/-- An address lies in the fault mailbox of its job, whose writes are neither undo-logged nor held (R420). -/
def State.inFmbox (s : State) (va : Nat) : Bool := s.jobs.any fun e => match e.2 with
  | none => false
  | some j => decide (jminus va (jaddr e.1 j.fmbox.toNat) < 64 + 32 * 2 ^ j.fmlogn)

/-! ### Reservations (R193, R194) -/

/-- A context's reservation is lost: it leaves its holder. -/
def State.loseResv (s : State) (c : CtxId) : State :=
  match (s.ctx c).resv with
  | none => s
  | some r =>
    let s1 := s.modCtx c fun x => { x with resv := none }
    match r.holder with
    | .bank core => s1.modCore core fun k => { k with resvs := k.resvs.filter fun q => q.ctx != c }
    | .home port => s1.modCluster port fun p => { p with resvs := p.resvs.filter fun q => q.ctx != c }

/-- Reservations of a holder whose granule a write of n bytes from an address touches are lost, but for the writer's own. -/
def State.breakResvs (s : State) (h : Holder) (a n : Nat) (writer : Option CtxId) : State :=
  let held := match h with
    | .bank core => (s.core core).resvs
    | .home port => (s.cluster port).resvs
  held.foldl (fun t r =>
    if (blocks 16 a n).contains (r.granule / 16) && writer != some r.ctx then t.loseResv r.ctx else t) s

/-- A new reservation of a context replaces its earlier one; a holder of 64 loses its oldest. -/
def State.reserve (s : State) (c : CtxId) (h : Holder) (a : Nat) : State :=
  let r : Resv := { ctx := c, holder := h, granule := a / 16 * 16 }
  let s1 := s.loseResv c
  let held := match h with
    | .bank core => (s1.core core).resvs
    | .home port => (s1.cluster port).resvs
  let s2 := if held.length < 64 then s1 else match held with
    | [] => s1
    | o :: _ => s1.loseResv o.ctx
  let s3 := match h with
    | .bank core => s2.modCore core fun k => { k with resvs := k.resvs ++ [r] }
    | .home port => s2.modCluster port fun p => { p with resvs := p.resvs ++ [r] }
  s3.modCtx c fun x => { x with resv := some r }

/-! ### Undo logs (R112, R116) -/

/-- Bytes that the entries of a die's undo region take: 144 for a line of S, 72 for a global line (log entry 8). -/
def undoBytes (l : List UndoEntry) : Nat := l.foldl (fun n e => n + if e.core.isSome then 144 else 72) 0

/-- A phase of a replica runs, or its digests have not been exchanged (R430, R431). -/
def State.replicaPhase (s : State) : Bool := s.jobs.any fun e => match e.2 with
  | none => false
  | some j => j.rep && !j.matched

/-- Request a seal (R115). While a replica phase runs, a request for capacity is served by a provisional seal, of which only one can
stand, and every other request waits for the phase's end (R431). -/
def State.requestSeal (s : State) (capacity : Bool) : State :=
  if s.replicaPhase && !(capacity && !s.seals.provisional) then { s with seals := { s.seals with deferred := true } }
  else { s with seals := { s.seals with requested := true } }

/-- A die's undo region that has reached 7/8 of its size requests a seal (R115). -/
def State.watchUndo (s : State) (die : Nat) : State :=
  if 7 * 2 ^ 30 ≤ 8 * undoBytes (s.die die).undo then s.requestSeal true else s

/-- Put an entry into a die's undo region of 1 GiB; none when it is full. -/
def State.logDie (s : State) (die : Nat) (e : UndoEntry) : Option State :=
  if undoBytes (s.die die).undo + (if e.core.isSome then 144 else 72) ≤ 2 ^ 30 then
    some ((s.modDie die fun d => { d with undo := e :: d.undo }).watchUndo die)
  else none

/-- The address of the next slot of a port's overflow ring, which lies above every job's addresses (log entry 8). -/
def State.ringAddr (s : State) (port : ClusterId) : Nat :=
  2 ^ 68 + 2 ^ 21 * (port / 2 ^ 13) + 32 * ((s.cluster port).ringAt % 65536)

▶ Directions: Every line above that includes the word "CtxId" should be listed.

▶ Written response:
def State.loseResv (s : State) (c : CtxId) : State :=
def State.breakResvs (s : State) (h : Holder) (a n : Nat) (writer : Option CtxId) : State :=
def State.reserve (s : State) (c : CtxId) (h : Holder) (a : Nat) : State :=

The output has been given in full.